[Records excerpted from a collection]
++++++++++++++++++++
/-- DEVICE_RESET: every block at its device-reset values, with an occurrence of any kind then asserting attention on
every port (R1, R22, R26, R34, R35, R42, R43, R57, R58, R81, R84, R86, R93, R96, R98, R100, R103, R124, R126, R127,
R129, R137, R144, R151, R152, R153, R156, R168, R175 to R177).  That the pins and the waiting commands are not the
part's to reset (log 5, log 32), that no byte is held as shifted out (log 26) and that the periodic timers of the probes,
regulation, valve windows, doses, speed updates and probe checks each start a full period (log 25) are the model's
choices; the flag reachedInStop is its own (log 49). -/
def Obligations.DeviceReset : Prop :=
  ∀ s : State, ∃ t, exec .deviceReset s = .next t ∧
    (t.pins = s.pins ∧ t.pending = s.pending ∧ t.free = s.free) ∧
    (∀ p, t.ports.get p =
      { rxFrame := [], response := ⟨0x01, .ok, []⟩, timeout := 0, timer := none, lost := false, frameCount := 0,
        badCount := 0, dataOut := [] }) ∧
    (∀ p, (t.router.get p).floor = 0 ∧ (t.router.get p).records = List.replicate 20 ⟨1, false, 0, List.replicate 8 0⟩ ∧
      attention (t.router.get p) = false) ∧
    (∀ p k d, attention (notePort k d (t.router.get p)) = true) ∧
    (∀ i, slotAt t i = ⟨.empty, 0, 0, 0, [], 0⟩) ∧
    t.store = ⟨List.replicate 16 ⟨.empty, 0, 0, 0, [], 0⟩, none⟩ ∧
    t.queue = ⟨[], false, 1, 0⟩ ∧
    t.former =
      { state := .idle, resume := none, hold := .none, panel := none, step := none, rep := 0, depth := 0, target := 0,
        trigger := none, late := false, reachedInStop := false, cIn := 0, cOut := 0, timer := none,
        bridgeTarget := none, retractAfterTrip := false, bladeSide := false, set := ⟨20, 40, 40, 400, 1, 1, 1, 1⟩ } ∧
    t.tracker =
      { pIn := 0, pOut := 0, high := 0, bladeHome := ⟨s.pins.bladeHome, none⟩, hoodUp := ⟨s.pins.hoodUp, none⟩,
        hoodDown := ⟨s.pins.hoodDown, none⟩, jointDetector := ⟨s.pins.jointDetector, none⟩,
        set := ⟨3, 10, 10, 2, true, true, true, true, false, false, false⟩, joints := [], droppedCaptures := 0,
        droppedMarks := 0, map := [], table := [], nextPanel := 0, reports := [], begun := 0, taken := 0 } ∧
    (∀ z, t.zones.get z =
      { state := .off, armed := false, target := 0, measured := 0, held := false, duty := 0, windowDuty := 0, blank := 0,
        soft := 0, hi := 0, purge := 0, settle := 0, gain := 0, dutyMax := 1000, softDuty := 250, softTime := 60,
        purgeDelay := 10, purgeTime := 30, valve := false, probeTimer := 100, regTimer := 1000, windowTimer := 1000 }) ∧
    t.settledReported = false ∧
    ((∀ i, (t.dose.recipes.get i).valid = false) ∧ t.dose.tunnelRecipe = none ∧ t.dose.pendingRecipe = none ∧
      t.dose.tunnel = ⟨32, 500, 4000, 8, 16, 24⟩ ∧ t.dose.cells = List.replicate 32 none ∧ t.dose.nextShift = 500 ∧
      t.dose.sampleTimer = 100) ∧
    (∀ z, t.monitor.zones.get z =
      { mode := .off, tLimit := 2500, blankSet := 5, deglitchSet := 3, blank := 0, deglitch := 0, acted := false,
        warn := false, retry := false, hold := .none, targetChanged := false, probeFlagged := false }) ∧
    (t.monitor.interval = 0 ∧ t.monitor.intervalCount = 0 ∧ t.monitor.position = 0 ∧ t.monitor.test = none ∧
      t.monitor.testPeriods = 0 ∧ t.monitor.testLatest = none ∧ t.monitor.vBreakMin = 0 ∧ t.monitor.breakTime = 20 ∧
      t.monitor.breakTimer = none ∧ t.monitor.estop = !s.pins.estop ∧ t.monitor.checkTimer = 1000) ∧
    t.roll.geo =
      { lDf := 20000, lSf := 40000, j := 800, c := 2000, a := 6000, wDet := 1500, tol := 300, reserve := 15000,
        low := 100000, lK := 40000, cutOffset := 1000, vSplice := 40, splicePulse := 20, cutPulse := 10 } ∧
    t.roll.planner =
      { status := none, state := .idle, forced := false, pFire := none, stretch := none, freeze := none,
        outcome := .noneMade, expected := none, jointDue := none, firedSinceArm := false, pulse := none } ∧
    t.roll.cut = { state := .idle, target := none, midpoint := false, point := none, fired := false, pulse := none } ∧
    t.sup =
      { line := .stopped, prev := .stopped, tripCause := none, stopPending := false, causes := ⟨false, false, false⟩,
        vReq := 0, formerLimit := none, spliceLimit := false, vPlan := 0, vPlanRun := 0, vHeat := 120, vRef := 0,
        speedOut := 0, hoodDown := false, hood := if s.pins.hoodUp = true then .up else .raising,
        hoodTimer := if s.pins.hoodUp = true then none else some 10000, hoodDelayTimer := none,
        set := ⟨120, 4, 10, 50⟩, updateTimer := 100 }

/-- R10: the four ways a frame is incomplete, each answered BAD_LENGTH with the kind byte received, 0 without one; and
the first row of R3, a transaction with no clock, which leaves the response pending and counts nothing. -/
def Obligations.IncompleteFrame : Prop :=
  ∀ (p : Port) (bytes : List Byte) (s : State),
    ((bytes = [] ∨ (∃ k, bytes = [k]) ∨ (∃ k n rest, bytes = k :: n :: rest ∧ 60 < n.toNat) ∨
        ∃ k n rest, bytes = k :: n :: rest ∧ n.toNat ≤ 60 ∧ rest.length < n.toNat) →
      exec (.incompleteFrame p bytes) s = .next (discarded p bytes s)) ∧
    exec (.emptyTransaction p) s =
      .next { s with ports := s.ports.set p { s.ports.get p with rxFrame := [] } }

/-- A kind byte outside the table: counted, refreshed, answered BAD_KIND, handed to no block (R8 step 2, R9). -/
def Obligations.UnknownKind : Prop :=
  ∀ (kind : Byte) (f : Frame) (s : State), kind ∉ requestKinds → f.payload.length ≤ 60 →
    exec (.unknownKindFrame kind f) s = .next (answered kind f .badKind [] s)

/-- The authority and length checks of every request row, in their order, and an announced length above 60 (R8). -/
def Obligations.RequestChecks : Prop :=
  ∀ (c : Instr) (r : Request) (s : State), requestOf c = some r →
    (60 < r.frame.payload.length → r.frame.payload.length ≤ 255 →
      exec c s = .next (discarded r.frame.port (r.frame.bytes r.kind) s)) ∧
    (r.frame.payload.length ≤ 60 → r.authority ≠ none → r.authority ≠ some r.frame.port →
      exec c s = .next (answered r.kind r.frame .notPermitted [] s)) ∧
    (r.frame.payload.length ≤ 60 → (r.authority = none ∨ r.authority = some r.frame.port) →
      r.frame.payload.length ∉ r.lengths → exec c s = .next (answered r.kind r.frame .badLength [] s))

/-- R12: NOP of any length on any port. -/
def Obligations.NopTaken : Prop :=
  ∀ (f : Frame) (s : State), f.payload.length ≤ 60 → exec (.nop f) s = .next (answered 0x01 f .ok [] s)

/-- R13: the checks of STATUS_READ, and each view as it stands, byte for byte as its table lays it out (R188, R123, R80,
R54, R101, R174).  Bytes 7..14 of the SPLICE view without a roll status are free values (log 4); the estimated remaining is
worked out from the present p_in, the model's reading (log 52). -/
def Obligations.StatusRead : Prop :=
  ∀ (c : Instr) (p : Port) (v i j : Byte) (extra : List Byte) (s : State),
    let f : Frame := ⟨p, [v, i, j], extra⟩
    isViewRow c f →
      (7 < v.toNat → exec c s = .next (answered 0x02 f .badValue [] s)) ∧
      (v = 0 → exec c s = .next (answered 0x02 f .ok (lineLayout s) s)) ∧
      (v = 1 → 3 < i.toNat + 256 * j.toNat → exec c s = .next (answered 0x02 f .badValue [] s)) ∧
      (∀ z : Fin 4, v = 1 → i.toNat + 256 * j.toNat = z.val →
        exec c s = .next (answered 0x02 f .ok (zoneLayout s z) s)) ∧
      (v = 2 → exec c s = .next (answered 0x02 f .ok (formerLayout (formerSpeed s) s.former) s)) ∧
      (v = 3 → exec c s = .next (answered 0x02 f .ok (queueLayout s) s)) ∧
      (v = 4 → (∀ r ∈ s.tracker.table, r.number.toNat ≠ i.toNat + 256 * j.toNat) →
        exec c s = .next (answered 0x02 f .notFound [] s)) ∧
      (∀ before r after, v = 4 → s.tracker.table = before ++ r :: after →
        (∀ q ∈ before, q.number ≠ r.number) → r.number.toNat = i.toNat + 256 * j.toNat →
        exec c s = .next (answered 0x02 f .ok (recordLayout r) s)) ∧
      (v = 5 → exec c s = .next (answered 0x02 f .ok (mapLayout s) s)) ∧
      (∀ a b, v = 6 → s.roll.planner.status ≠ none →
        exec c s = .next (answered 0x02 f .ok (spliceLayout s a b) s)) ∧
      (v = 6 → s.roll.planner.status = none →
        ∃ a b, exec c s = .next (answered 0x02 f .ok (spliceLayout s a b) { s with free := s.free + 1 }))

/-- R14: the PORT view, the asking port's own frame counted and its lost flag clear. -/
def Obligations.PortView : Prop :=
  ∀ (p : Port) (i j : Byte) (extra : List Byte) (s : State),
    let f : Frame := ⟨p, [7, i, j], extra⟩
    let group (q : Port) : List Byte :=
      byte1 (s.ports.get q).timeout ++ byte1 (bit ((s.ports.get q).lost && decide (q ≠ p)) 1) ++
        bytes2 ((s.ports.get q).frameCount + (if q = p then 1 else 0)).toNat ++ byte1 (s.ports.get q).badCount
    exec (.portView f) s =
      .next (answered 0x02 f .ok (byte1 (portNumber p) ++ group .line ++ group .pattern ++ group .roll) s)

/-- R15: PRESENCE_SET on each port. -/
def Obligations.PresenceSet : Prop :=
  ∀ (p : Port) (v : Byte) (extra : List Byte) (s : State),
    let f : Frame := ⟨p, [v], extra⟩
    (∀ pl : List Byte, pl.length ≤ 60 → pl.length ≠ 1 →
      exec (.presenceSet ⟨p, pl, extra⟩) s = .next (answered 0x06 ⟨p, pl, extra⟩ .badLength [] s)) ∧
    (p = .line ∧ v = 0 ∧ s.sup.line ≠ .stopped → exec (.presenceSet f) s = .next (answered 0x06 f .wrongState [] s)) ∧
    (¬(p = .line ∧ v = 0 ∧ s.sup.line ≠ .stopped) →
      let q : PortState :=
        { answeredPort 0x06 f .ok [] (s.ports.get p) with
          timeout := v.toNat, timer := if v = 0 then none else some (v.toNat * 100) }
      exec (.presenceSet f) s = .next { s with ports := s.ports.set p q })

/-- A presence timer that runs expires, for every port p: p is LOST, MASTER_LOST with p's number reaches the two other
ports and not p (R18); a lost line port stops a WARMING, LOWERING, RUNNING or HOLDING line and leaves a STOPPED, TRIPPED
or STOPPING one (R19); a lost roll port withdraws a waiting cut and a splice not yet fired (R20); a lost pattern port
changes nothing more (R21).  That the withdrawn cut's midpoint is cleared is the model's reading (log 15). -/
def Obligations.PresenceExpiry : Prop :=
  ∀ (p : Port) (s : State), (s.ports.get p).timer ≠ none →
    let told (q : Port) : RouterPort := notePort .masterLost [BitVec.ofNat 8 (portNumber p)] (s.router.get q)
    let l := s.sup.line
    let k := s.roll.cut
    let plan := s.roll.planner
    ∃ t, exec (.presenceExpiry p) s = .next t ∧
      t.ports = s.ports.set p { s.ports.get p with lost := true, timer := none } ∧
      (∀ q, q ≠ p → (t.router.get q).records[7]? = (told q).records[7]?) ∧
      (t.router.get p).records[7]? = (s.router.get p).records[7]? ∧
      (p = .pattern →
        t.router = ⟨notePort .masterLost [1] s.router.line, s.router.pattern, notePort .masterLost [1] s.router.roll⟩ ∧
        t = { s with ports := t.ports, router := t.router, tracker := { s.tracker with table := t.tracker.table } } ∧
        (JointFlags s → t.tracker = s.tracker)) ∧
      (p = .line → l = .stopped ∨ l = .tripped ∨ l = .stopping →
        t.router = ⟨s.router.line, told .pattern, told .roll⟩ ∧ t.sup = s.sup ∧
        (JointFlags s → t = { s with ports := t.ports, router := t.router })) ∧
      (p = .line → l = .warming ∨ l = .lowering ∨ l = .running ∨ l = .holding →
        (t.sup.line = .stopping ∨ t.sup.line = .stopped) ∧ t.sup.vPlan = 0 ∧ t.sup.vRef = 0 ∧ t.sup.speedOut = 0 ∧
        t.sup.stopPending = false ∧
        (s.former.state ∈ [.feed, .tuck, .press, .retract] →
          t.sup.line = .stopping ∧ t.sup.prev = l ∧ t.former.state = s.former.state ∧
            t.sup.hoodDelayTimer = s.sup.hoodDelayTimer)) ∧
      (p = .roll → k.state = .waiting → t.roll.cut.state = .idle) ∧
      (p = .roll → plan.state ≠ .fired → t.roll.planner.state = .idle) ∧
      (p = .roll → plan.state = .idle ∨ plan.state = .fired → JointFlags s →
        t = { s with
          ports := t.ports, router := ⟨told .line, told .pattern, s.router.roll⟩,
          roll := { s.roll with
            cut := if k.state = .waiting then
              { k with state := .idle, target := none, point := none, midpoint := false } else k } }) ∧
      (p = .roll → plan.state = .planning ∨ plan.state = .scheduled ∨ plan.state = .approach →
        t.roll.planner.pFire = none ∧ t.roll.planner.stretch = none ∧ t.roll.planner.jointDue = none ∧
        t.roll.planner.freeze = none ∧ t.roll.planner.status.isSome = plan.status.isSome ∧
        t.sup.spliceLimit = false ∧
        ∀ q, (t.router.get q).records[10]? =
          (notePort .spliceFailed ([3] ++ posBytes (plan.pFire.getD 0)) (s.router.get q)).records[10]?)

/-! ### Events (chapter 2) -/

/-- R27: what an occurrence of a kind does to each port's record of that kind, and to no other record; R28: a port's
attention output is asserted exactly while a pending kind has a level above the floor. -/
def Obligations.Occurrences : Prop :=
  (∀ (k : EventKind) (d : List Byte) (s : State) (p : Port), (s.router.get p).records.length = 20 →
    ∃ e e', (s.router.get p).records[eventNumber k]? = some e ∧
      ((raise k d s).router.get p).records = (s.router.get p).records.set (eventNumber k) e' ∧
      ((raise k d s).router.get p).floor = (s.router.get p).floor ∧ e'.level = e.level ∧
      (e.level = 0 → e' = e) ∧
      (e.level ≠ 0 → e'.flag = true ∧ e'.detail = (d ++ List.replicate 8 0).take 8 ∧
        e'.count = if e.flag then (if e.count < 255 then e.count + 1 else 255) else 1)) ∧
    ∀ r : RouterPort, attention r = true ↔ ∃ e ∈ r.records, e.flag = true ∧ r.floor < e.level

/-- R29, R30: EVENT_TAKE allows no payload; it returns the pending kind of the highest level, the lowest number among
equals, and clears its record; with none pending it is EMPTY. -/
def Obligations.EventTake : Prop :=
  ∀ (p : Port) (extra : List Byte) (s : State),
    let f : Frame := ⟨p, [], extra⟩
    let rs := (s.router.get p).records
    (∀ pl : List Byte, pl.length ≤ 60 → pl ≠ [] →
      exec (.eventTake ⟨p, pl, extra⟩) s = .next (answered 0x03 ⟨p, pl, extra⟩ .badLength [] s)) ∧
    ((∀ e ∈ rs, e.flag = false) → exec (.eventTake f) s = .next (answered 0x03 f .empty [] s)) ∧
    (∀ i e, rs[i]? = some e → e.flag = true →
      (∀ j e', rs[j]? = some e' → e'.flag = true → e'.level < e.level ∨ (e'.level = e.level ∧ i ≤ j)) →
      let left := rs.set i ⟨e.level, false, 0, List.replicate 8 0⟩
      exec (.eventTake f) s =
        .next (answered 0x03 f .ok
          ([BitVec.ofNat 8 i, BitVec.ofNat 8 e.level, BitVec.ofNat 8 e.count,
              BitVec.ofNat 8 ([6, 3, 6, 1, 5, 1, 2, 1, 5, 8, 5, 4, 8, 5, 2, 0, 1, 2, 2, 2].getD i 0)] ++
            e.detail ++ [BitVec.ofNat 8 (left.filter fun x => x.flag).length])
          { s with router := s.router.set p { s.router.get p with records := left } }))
++++++++++++++++++++
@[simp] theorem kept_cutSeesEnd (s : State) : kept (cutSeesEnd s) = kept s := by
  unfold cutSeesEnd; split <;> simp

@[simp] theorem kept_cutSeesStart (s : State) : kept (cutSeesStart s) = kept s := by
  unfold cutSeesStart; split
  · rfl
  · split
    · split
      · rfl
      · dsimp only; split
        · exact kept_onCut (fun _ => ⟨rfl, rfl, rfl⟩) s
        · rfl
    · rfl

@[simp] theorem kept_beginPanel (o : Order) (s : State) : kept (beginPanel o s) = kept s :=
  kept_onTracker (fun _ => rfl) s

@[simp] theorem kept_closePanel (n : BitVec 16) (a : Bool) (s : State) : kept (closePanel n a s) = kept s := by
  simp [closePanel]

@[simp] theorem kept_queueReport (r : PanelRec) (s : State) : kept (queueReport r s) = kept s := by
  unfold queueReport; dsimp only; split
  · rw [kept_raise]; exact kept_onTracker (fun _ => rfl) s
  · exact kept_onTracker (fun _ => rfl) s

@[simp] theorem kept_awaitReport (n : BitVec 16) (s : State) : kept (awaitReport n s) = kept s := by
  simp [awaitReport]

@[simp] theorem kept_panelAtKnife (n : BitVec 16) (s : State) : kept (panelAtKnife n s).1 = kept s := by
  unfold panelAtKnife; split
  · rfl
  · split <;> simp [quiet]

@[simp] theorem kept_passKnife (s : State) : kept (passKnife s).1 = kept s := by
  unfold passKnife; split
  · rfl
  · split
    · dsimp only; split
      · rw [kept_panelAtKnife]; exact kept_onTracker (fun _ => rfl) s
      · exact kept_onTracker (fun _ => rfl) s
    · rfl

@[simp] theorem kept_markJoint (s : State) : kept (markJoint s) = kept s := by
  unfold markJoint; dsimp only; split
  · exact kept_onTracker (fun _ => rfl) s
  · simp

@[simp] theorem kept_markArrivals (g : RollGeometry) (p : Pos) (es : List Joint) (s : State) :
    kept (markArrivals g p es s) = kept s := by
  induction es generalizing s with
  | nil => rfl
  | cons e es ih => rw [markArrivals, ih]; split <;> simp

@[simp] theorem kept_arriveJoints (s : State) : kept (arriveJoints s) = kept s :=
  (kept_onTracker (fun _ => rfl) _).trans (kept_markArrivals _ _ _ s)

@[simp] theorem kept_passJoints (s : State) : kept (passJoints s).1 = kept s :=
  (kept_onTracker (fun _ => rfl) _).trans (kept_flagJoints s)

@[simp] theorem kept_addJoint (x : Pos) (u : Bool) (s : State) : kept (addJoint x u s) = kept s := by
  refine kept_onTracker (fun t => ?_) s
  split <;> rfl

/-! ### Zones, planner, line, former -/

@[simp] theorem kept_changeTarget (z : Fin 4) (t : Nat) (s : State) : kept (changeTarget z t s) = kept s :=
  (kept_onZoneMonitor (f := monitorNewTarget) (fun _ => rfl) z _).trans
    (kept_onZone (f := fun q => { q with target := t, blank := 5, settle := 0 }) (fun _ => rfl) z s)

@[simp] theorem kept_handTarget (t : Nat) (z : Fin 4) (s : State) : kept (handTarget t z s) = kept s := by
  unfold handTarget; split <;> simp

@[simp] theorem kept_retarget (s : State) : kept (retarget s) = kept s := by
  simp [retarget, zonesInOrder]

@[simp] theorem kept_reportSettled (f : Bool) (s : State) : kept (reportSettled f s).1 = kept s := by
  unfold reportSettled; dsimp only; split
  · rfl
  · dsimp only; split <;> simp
++++++++++++++++++++
Each line above from the one with "asserting attention on" up to and including the one with "part's to reset" must be set down exactly, and no line outside that span may appear.

**Solution below**
/-- DEVICE_RESET: every block at its device-reset values, with an occurrence of any kind then asserting attention on
every port (R1, R22, R26, R34, R35, R42, R43, R57, R58, R81, R84, R86, R93, R96, R98, R100, R103, R124, R126, R127,
R129, R137, R144, R151, R152, R153, R156, R168, R175 to R177).  That the pins and the waiting commands are not the
part's to reset (log 5, log 32), that no byte is held as shifted out (log 26) and that the periodic timers of the probes,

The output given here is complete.